How to preserve NA values when using which.min() with apply()?

Question

Say I have a data frame where some entire columns are NA, like so:

set.seed(0)
data <- data.frame(A = rnorm(10, 10, 1),
                   B = rnorm(10, 12, 2),
                   C = rep(NA, 10))

If I apply min() across the columns, I get the output I would hope for:

apply(data, 2, min)
#        A        B        C 
# 8.460050 9.524923       NA 

However, when I apply which.min(), my output is a list and the column C is gives integer(0):

apply(data, 2, which.min)
# $A
# [1] 6
# $B
# [1] 10
# $C
# integer(0)

I can make it look the way I want with this rather ugly workaround:

which.mins <- unlist(apply(data, 2, which.min))
which.mins[names(data)[!(names(data) %in% names(which.mins))]] <- NA
which.mins
#  A  B  C 
#  6 10 NA 

Is there a better way to do this, that would mimic the output that I get when using apply() with min()?

Answer 1

You're right, which.min returns 0 if x has no non-NAs.

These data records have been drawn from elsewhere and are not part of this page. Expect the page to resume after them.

-- ==== Sys2Proof/Machine/Census.lean ====
section
/-! DEFINITION. The Census (R315 to R322): arming, the fill, the cut, the copy pass and the reports. -/
namespace Sys2Proof.Machine

/-- The snapshot windows (R316). -/
def snapWindows (s : State) : List Window := ((validWindows s).map (windowOf s)).filter (snapWindow s)

/-- Lines of the snapshot windows; 32 GiB are 2^29 lines (R316). -/
def snapLines (s : State) : Nat := (snapWindows s).foldl (fun a w => a + w.lines) 0

/-- The units a window covers. -/
def windowUnits (w : Window) : List Nat :=
  let a := unitOf w.dbase
  (List.range (unitOf (w.dbase + w.lines - 1) + 1 - a)).map (fun k => a + k)

/-- Units of the snapshot windows still to copy (R320, R330). -/
def snapUnitsLeft (s : State) : Nat :=
  (((snapWindows s).flatMap windowUnits).filter (fun u => !s.dram.census.get u)).length

def noteUnitsLeft (s : State) : State := setFld s CEN_PROG_UNITS_LEFT (snapUnitsLeft s)

/-- RESULT 2 or 3, with NO_SNAP (R317, R327). -/
def noSnap (s : State) (r : Nat) : State := raise (cenResult s r) (srcCen 1)

/-- CEN_STAT.EPOCH becomes C mod 4 (R318). -/
def flipEpoch (s : State) (c : BitVec 32) : State := setFld s CEN_STAT_EPOCH (c.toNat % 4)

/-- The first delivery of CEN_ARM: the first row of R317 that applies (log 38, DEDUCED). -/
def cenArmIn (s : State) (c : BitVec 32) (t : Word) : State :=
  let s1 := setFld s CEN_STAT_NUMBER c.toNat
  let st := fld s CEN_STAT_STATE
  if t.toNat ≤ podNs s then noSnap (flipEpoch s1 c) 3
  else
    let s2 := { s1 with cen := { s1.cen with armed := some (c, t), snap := false, filled := false, partial_ := false } }
    if !watchedState s.vault || decide (st ≠ 0) || decide (2 ^ 29 < snapLines s) then
      noSnap (if st = 0 then setFld s2 CEN_STAT_STATE 2 else s2) 2
    else
      let s3 := setFld (setFld s2 CEN_STAT_STATE 1) CEN_STAT_RESULT 0
      let s4 := { s3 with cen := { s3.cen with snap := true }, dram := { s3.dram with census := Bitmap.zero } }
      requestRoutine (noteReserve (noteUnitsLeft s4)) 3 9
where
  /-- SERVE or RESTORE. -/
  watchedState : VaultState → Bool
    | .serve | .restore => true
    | _ => false

/-- The capture half of a window. -/
def captureHalf (s : State) (w : Window) : List Nat :=
  (List.range w.lines).map (fun k => fldAt s CEN_WIN_SNAP_DBASE w.idx + k)

/-- CENSUS fills every capture line with the poison pattern (R317). The response to T waits for the end of the fill. -/
def censusFill (s : State) : State :=
  if s.cen.snap && !s.cen.filled && decide (fld s CEN_STAT_STATE = 1) then
    let cap := ((snapWindows s).flatMap (captureHalf s)).foldl (fun l k => lins k l) s.dram.capture
    noteReserve (setFld { s with cen := { s.cen with filled := true }, dram := { s.dram with capture := cap } } CEN_STAT_STATE 2)
  else s

/-- CEN_ARM of a master's Census leaves (R315). -/
def sendArm (s : State) (c : BitVec 32) (t : Word) : State := ringSend s 0x30 0 (.nums [c.toNat, t.toNat])

/-- A Census is armed or copying as far as this vault knows (R315). -/
def armBusy (s : State) : Bool :=
  censusBusy s || (s.cen.master && decide (fld s CEN_REPORT_DONE < fld s RNG_STAT_MEMBERS))

/-- A write of CEN_CTL.ARM (R315). -/
def armOp (s : State) : State :=
  let t := getReg s (CEN_T_T.key 0 0)
  let early := decide (t.toNat < podNs s + fld s CEN_CFG_LEAD_MS * 1000000)
  if !flag s RNG_STAT_MASTER || early || armBusy s || !accepts s 0x93 then setFlag s CEN_STAT_ARM_REFUSED true
  else
    let c : BitVec 32 := BitVec.ofNat 32 (fld s CEN_STAT_NUMBER + 1)
    let s1 := setFld (setFld s CEN_REPORT_DONE 0) CEN_REPORT_MISSING 0
    let s2 := { s1 with cen := { s1.cen with master := true, reports := [] } }
    cenArmIn (sendArm s2 c t) c t

/-- ARM (R315). -/
def execArm (q : Requester) (s : State) : Res := .next (guarded s q 0x93 (armOp s))

/-- CEN_ARM_REBROADCAST (R315). -/
def execCenArmRebroadcast (s : State) : Res :=
  .next (match s.cen.armed with
    | some (c, t) => if s.cen.master && ringOn s then sendArm s c t else s
    | none => s)

/-- CEN_ARM (R317): a number seen before is no first delivery. -/
def execCenArm (p : RingPort) (f : FrameHdr) (c : BitVec 32) (t : Word) (s : State) : Res :=
  .next (frameIn s p 0x30 f (.nums [c.toNat, t.toNat]) (fun x =>
    if fld x CEN_STAT_NUMBER = c.toNat then x else cenArmIn x c t))

/-- The epoch flips at T (R318); a fill that has not ended is abandoned (R317). -/
def censusCutOp (s : State) (c : BitVec 32) : State :=
  let s1 := flipEpoch { s with cen := { s.cen with armed := none } } c
  if s1.cen.snap then
    if s1.cen.filled then s1
    else noSnap (noteReserve (setFld { s1 with cen := { s1.cen with snap := false } } CEN_STAT_STATE 0)) 2
  else if fld s1 CEN_STAT_STATE = 4 then s1 else setFld s1 CEN_STAT_STATE 0

/-- CENSUS_CUT (R318). -/
def execCensusCut (s : State) : Res :=
  .next (match s.cen.armed with
    | some (c, _) => if dataUp s then censusCutOp s c else s
    | none => s)

/-- Requests of an old epoch still wait for their response (R320). -/
def oldEpochWaits (s : State) : Bool := s.adm.flights.any (fun f => f.epoch.toNat ≠ fld s CEN_STAT_EPOCH)

/-- CENSUS_PASS_START (R320). -/
def execCensusPassStart (s : State) : Res :=
  .next (if dataUp s && s.cen.snap && s.cen.filled && s.cen.armed.isNone && decide (fld s CEN_STAT_STATE = 2) &&
      !oldEpochWaits s then
    noteUnitsLeft (setFld { s with cen := { s.cen with passStart := s.pod } } CEN_STAT_STATE 3)
  else s)

/-- COPY path 3 of the CENSUS routine copied a unit: its bit sets and it takes no further copies on write (R320). -/
def censusUnitDone (s : State) (u : Nat) : State :=
  if decide (fld s CEN_STAT_STATE = 3) && s.cen.snap then
    noteUnitsLeft { s with dram := { s.dram with census := s.dram.census.set u true } }
  else s

/-- A report reaches the ring master (R321; log 38, DEDUCED). -/
def noteReport (s : State) (id : Word) : State :=
  if s.cen.master && !s.cen.reports.contains id then
    let r := s.cen.reports ++ [id]
    setFld { s with cen := { s.cen with reports := r } } CEN_REPORT_DONE r.length
  else s

/-- The pass ends (R320, R321): COMPLETE, or PARTIAL where a window moved, COPY_OVER beyond 250 ms, and the report. -/
def censusPassEnd (s : State) : State :=
  if decide (fld s CEN_STAT_STATE = 3) && s.cen.snap then
    let us := (s.pod - s.cen.passStart) / usUnits
    let r := if s.cen.partial_ then 5 else 1
    let s1 := noteReserve (cenResult { s with cen := { s.cen with snap := false } } r)
    let s2 := setFld (setFld s1 CEN_STAT_STATE 4) CEN_PROG_PASS_US (min (2 ^ 32 - 1) us)
    let s3 := if 250000 < us then raise s2 (srcCen 2) else s2
    let units := ((snapWindows s).flatMap windowUnits).length
    if s.cen.master then noteReport s3 (vaultId s3)
    else ringSend s3 0x31 (BitVec.ofNat 64 (fld s3 RNG_MASTER_ID)) (.nums [fld s3 CEN_STAT_NUMBER, r, units])
  else s

/-- CEN_DONE (R321). -/
def execCenDone (p : RingPort) (f : FrameHdr) (c : BitVec 32) (result : BitVec 4) (units : BitVec 32) (s : State) : Res :=
  .next (frameIn s p 0x31 f (.nums [c.toNat, result.toNat, units.toNat]) (fun x =>
    if c.toNat = fld x CEN_STAT_NUMBER then noteReport x f.origin else x))

/-- CEN_REPORT_TIMEOUT (R321). -/
def execCenReportTimeout (s : State) : Res :=
  .next (if s.cen.master && ringOn s then
    setFld { s with cen := { s.cen with master := false } } CEN_REPORT_MISSING
      (fld s RNG_STAT_MEMBERS - fld s CEN_REPORT_DONE)
  else s)

/-- RELEASE (R322). -/
def execCenRelease (q : Requester) (s : State) : Res :=
  .next (guarded s q 0x93 (if fld s CEN_STAT_STATE = 4 then setFld s CEN_STAT_STATE 0 else s))

end Sys2Proof.Machine
end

You can still use apply and which.min like this:

apply(data, 2, function(x) {if (all(is.na(x))) {NA}  else {which.min(x)} }) 

Answer 2

Note that calling apply on a data.frame causes the data.frame to be coerced to a matrix before the function is applied. You should use sapply (or vapply) instead, else you may get strange errors because all the columns of your data.frame get coerced to a common type (often character).

Just test if the length of the result of which.min is zero and return NA in that case.

> # if() evaluates to FALSE if length(wm) is 0 because as.logical(0) is FALSE
> sapply(data, function(x) if(length(wm <- which.min(x))) wm else NA)
 A  B  C 
 6 10 NA

Answer 3

The first example is not giving an NA value because it's detecting NAs in your vector and returning them as the min value, it's giving an NA because there are no numbers in column C of your data frame so it can't return a number to position 3 of the numeric vector min returns. which.min() returns a list of lists of positions of the minimum value:

str(apply(data, 2, which.min)[1])
List of 1
 $ A: int 6

And since there is no minimum value in column C it returns a list of length 0, giving you the integer(0) result.

You workaround is fine if that's what you're trying to do. Alternatively you could just wrap the whole thing in a function

whichMinNAs <- function(x){
  if(FALSE %in% is.na(x)){
    return(which.min(x))
  } else {
    return(NA)
  }
}

apply(data, 2, whichMinNAs)

 A  B  C 
 6 10 NA

Answer 4

Here is an example of a work-around:

apply(data, 2, FUN=function(x) ifelse(length(test<-which.min(x))>0, test, NA))

> apply(data, 2, FUN=function(x) ifelse(length(test<-which.min(x))>0, test, NA))
 A  B  C 
 6 10 NA